Backgrund and Objective: To characterize clinical features of the rotational vertebral artery syndrome. The syndrome of rotational vertebral artery occlusion is characterized by recurrent attacks of vertigo, nystagmus, and ataxia, which have been ascribed to compression of the dominant vertebral artery, usually at the atlantoaxial joint, which is usually induced by head turning toward the contralateral side. Materials and Methods: Of the patients who had been evaluated in the Neurotology/Neuro-ophthalmology Clinic of Seoul National University Bundang Hospital from June, 2003 to October, 2004, four patients with a diagnosis of the rotational vertebral artery syndrome were included. All the Patients received full bedside neurotolgical evaluation by one of the author, which included the tests for spontaneous, gaze-evoked, vibration-induced, head shaking, and positioning/positional nystagmus, and head thrust test in addition to routine neurological examination. For positional/positioning nystagmus, patients bent down, straightened up, and turned their head to either side while sitting. And the patients were moved from sitting to lying down on their back. Subsequently, the head was turned to either side while lying down. The patient also underwent both Hallpikes and straight head hanging test. Each position was maintained at least for 30s. The nystagmus was observed on the video monitor by using video goggles with or without visual fixation. Eye movements were also measured by using three dimensional video-oculography (SMI, Germany).
Results
Of the four patients, three showed vertical nystagmus several seconds after head rotation toward one side while either sitting or lying down. The other patient developed mixed horizontal, torsional, and vertical nystagmus with the horizontal component beating toward the side of the compressed vertebral artery. Two patients showed reversal of the nystagmus even though the rotated head posture was maintained. While the vertigo and nystagmus were induced during both sitting and lying down in three patients, those developed only during sitting in one patient. In two patients, transient tinnitus accompanied the vertigo. In all patients, the vertebral artery was hypoplastic in one side.
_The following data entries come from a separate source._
/-- A command the decoder refuses is answered with the fail outcome. -/
theorem step_of_reserved {s : State} {c : Command} {rest : List Input} {op : Byte} (hf : s.flight = none)
    (hi : s.inputs = .command c :: rest) (hd : decode c = .error (.reservedOp op)) :
    step s = .next (State.fail { s with inputs := rest } .reservedOp) := by
  simp only [step, hf, hi, hd, State.rejectCommand]

/-- Settles O4: the decoder knows exactly the table's codes, and a command it refuses fails (`step_of_reserved`). -/
theorem reservedCodesRefused : Obligations.ReservedCodesRefused := by
  intro s c rest hf hi
  refine ⟨fun hreserved => ?_, fun hcode => decode_of_mem (mem_tableCodes.mpr hcode)⟩
  have hd := decode_of_not_mem (mt mem_tableCodes.mp hreserved)
  exact ⟨hd, _, step_of_reserved hf hi hd, rfl, onlyResponse_fail (s := { s with inputs := rest }) hf _⟩

section
variable {i : Instr} {checks : List (Bool × FailCause)} {steps : List OpStep} {fin : List Byte → Except FailCause Results}
  {s : State}

/-- An operation with a check that does not pass fails at once. -/
theorem failsAtOnce_of_check (he : exec i s = operation i checks steps fin s) (hf : s.flight = none)
    (hc : ∃ e ∈ checks, e.1 = false) : FailsAtOnce i s := by
  obtain ⟨c, h⟩ := operation_refused (i := i) (steps := steps) (fin := fin) hf hc
  exact ⟨_, he.trans h, rfl, onlyResponse_fail hf c⟩

/-- An operation without checks and steps whose result is a failure fails at once. -/
theorem failsAtOnce_of_result {c : FailCause} (he : exec i s = operation i [] [] fin s) (hf : s.flight = none)
    (hr : fin [] = .error c) : FailsAtOnce i s := by
  have hrun : exec i s = .next (s.fail c) := by rw [he, operation_start hf (by simp), runSteps, hr, State.respond]
  exact ⟨_, hrun, rfl, onlyResponse_fail hf c⟩

end

/-- The legal tags of 30 R110 are those with a variant. -/
theorem sel1Legal_eq (sel1 : BitVec 5) : sel1Legal sel1 = (Alarm1Variant.ofTag sel1).isSome := by
  revert sel1; decide

/-- The legal tags of 30 R111 are those with a variant. -/
theorem sel2Legal_eq (sel2 : BitVec 4) : sel2Legal sel2 = (Alarm2Variant.ofTag sel2).isSome := by
  revert sel2; decide

theorem alarm1Variant_ofTag_none {sel1 : BitVec 5} (h : sel1Legal sel1 = false) : Alarm1Variant.ofTag sel1 = none := by
  simpa [sel1Legal_eq] using h

theorem alarm2Variant_ofTag_none {sel2 : BitVec 4} (h : sel2Legal sel2 = false) : Alarm2Variant.ofTag sel2 = none := by
  simpa [sel2Legal_eq] using h

/-- An ALARM_SET with a reserved tag does not have exactly one selector, or the tag of that selector is no variant. -/
theorem selectorCheck_of_not_wf {hv vv s1v s2v : Bool} {sel1 : BitVec 5} {sel2 : BitVec 4} {tv : TimeValue}
    (h : Instr.wf (.alarmSet hv vv s1v sel1 s2v sel2 tv) = false) :
    (s1v != s2v) = false ∨ selectorLegal s1v sel1 sel2 = false := by
  match s1v, s2v, h with
  | true, true, _ | false, false, _ => exact .inl rfl
  | true, false, h => exact .inr (by simpa [Instr.wf, selectorLegal, sel1Legal_eq] using h)
  | false, true, h => exact .inr (by simpa [Instr.wf, selectorLegal, sel2Legal_eq] using h)

/-- Settles O5: only four operations have reserved operand values, and each of them checks for them before any call. -/
theorem reservedOperandsRefused : Obligations.ReservedOperandsRefused := by
  intro i s hf hwf
  cases i
  case bcdDec arg8 tw => exact failsAtOnce_of_check rfl hf ⟨_, List.mem_singleton_self _, hwf⟩
  case a1Enc sel1 tv mode12 => exact failsAtOnce_of_result rfl hf (by rw [alarm1Variant_ofTag_none hwf])
  case a2Enc sel2 tv mode12 => exact failsAtOnce_of_result rfl hf (by rw [alarm2Variant_ofTag_none hwf])
  case alarmSet hv vv s1v sel1 s2v sel2 tv =>
    obtain hboth | htag := selectorCheck_of_not_wf hwf
    · exact failsAtOnce_of_check rfl hf ⟨(s1v != s2v, .precondSelector), by simp, hboth⟩
    · exact failsAtOnce_of_check rfl hf ⟨(selectorLegal s1v sel1 sel2, .precondSelector), by simp, htag⟩
  all_goals cases hwf

end Sys2Proof.Machine
end

section
/-! PROOFS. The BCD codec (40): the decoder and the encoder in arithmetic (R141 to R143), the laws of the pair (R142, R146), and
that an operation without a transport call answers with its result at once (R140). -/

namespace Sys2Proof

/-- A command whose code finds its row in the table decodes to that row's operation. -/
theorem decode_of_row {c : Command} {op : Byte} {row : Byte × (Command → Instr)} (hop : c.op = op)
    (hrow : opTable.find? (fun e => e.1 == op) = some row) : decode c = .ok (row.2 c) := by
  rw [decode, hop, hrow]

end Sys2Proof

namespace Sys2Proof.Machine

/-! ### Operations without a transport call -/

theorem onlyResponse_pass {s : State} (hf : s.flight = none) (r : Results) : OnlyResponse s (s.pass r) := by
  simp [OnlyResponse, State.pass, ← hf]

/-- An operation without steps whose checks pass and whose result is no failure answers with that result at once. -/
theorem exec_pass_of_result {i : Instr} {checks : List (Bool × FailCause)} {fin : List Byte → Except FailCause Results}
    {s : State} {r : Results} (he : exec i s = operation i checks [] fin s) (hf : s.flight = none)
    (hc : ∀ e ∈ checks, e.1 = true) (hr : fin [] = .ok r) : exec i s = .next (s.pass r) := by
  rw [he, operation_start hf hc, runSteps_nil, hr, State.respond]

theorem exec_bcdDec {s : State} (hf : s.flight = none) (b : Byte) {tw : BitVec 3} (hw : 1 ≤ tw.toNat ∧ tw.toNat ≤ 4) :
    exec (.bcdDec b tw) s = .next (s.pass { res8 := some (bcdDec b tw.toNat) }) :=
  exec_pass_of_result rfl hf (by simpa using hw) rfl

theorem exec_bcdEnc {s : State} (hf : s.flight = none) (d : Byte) :
    exec (.bcdEnc d) s = .next (s.pass { res8 := some (bcdEnc d) }) :=
  exec_pass_of_result rfl hf (List.forall_mem_nil _) rfl

/-! ### The decoder and the encoder in arithmetic -/

/-- The value that a byte assembles to at tens width `w`: `v` of 40 R141. -/
def assembled (b : Byte) (w : Nat) : Nat := b.toNat / 16 % 2 ^ w * 10 + b.toNat % 16

theorem bcdDec_of_lt_ten {b : Byte} (h : b.toNat < 10) (w : Nat) : bcdDec b w = b := if_pos h

/-- From ten on the shift and the mask of 40 R141 are a quotient and a remainder. -/
theorem bcdDec_of_ten_le {b : Byte} (h : 10 ≤ b.toNat) (w : Nat) :
    bcdDec b w = if assembled b w > 99 then 0 else BitVec.ofNat 8 (assembled b w) := by
  have hsum : (b.toNat >>> 4 &&& tensMask w) * 10 + (b.toNat &&& 0x0F) = assembled b w := by
    rw [tensMask, Nat.one_shiftLeft, Nat.and_two_pow_sub_one_eq_mod, Nat.shiftRight_eq_div_pow,
      Nat.and_two_pow_sub_one_eq_mod b.toNat 4, assembled]
  simp only [bcdDec, if_neg h.not_gt, hsum]

/-- The two branches of the decoder give the same (40 R142 (b)). -/
theorem bcdDec_toNat (b : Byte) (w : Nat) : (bcdDec b w).toNat = if assembled b w > 99 then 0 else assembled b w := by
  obtain hlt | hle := Nat.lt_or_ge b.toNat 10
  · have hsum : assembled b w = b.toNat := by
      rw [assembled, Nat.div_eq_of_lt (by omega), Nat.zero_mod, Nat.mod_eq_of_lt (by omega)]
      omega
    rw [bcdDec_of_lt_ten hlt, hsum, if_neg (by omega)]
  · rw [bcdDec_of_ten_le hle]
    split
    · rfl
    · exact Nat.mod_eq_of_lt (by omega)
In three patients with symptoms while lying down, dynamic angiography documented compression or occlusion of the vertebral artery at the atlantoaxial junction.
Conclusion
In view of the different patterns of nystagmus, various mechanisms may be involved in the generation of symptoms in rotational vertebral artery syndrome. This syndrome may result from excitation or suppression of the vestibular structures in the lower brainstem, caudal cerebellum, or peripheral labyrinth. This syndrome should be considered as a differential diagnosis in patients with positional vertigo, especially while sitting or standing.